- _Assignment_: Give the number of lines in this listing that hold "What". No other words belong in the reply.

- _Source material_:
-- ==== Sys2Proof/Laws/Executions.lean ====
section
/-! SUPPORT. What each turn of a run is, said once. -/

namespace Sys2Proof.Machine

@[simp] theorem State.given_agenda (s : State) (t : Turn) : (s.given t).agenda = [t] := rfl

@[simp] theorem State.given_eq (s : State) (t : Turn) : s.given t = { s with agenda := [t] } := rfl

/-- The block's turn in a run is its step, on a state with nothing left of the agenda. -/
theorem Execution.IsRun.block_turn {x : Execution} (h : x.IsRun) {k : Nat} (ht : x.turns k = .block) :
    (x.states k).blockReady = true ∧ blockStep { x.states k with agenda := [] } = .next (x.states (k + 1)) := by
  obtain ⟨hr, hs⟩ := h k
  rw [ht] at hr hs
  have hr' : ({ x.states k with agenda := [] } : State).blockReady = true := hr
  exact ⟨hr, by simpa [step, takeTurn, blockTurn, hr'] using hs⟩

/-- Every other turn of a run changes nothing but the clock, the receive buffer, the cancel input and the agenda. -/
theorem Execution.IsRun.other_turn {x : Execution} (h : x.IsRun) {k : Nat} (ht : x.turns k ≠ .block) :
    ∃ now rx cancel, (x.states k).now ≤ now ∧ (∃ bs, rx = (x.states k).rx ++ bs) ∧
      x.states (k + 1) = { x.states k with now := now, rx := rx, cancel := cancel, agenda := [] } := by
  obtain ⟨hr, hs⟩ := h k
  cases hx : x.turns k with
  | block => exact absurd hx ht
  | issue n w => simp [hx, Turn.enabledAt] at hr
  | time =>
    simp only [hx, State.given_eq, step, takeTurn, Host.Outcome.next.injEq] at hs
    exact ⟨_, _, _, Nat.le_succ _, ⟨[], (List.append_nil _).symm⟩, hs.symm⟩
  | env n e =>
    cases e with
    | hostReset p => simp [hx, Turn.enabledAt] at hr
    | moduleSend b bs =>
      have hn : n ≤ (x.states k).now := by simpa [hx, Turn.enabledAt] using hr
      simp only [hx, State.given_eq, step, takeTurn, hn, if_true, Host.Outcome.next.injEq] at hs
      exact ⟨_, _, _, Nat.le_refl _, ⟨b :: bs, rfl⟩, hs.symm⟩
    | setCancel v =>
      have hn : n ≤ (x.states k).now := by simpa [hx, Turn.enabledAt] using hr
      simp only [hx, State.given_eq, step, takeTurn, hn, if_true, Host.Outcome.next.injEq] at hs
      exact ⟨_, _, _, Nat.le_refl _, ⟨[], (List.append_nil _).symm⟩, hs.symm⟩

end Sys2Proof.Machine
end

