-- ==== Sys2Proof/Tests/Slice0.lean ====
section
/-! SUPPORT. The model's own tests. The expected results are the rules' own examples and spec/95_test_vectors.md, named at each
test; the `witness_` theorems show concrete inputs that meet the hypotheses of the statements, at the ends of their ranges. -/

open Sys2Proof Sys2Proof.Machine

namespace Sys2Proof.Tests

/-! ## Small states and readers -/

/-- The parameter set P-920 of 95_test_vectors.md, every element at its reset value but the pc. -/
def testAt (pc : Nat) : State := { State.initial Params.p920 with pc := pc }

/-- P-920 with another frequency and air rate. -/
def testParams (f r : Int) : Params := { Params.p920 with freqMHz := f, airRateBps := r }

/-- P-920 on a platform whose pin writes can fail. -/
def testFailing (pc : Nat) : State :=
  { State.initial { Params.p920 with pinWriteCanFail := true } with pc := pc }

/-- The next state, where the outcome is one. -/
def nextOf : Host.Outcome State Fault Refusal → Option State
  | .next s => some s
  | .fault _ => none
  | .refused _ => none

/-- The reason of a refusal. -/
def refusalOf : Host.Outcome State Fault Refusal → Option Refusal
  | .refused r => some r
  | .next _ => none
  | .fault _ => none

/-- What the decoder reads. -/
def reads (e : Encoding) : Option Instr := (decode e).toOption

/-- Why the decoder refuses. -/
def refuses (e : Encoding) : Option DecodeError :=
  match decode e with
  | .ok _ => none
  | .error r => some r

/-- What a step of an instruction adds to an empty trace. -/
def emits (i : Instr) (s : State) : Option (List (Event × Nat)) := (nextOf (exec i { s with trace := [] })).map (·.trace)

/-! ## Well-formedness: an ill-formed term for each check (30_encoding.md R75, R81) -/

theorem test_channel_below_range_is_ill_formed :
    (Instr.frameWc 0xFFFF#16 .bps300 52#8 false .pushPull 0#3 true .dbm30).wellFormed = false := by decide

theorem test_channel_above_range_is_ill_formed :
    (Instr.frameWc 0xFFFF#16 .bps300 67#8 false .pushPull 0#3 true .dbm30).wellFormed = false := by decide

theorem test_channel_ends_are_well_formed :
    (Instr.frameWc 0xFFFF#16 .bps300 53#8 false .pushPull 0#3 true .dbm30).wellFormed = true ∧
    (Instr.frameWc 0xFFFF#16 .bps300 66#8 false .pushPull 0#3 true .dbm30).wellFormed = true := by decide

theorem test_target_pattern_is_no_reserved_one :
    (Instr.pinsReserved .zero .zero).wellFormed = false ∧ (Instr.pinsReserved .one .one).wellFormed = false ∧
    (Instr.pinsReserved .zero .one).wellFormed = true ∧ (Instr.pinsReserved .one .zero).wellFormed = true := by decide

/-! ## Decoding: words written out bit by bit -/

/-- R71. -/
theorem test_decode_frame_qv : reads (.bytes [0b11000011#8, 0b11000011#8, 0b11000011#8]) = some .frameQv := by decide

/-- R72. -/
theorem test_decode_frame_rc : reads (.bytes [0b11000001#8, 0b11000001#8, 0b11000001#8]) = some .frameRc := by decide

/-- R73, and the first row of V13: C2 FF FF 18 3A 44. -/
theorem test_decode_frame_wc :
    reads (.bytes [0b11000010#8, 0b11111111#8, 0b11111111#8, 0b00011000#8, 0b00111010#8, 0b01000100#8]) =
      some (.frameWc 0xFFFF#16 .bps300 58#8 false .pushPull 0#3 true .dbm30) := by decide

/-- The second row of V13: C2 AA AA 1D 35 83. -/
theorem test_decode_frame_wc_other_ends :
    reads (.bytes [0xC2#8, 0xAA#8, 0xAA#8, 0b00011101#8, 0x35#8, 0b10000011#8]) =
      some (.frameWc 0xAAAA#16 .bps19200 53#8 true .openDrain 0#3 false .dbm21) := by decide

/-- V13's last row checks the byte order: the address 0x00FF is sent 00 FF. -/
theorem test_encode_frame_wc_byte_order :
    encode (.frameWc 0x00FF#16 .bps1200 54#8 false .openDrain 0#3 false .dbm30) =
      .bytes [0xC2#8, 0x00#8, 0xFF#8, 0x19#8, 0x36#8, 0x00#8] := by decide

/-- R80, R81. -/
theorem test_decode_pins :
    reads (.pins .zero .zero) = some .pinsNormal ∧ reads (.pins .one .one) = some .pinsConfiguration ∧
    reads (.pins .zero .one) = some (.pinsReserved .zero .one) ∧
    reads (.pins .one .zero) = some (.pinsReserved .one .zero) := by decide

- _Your solution_: 3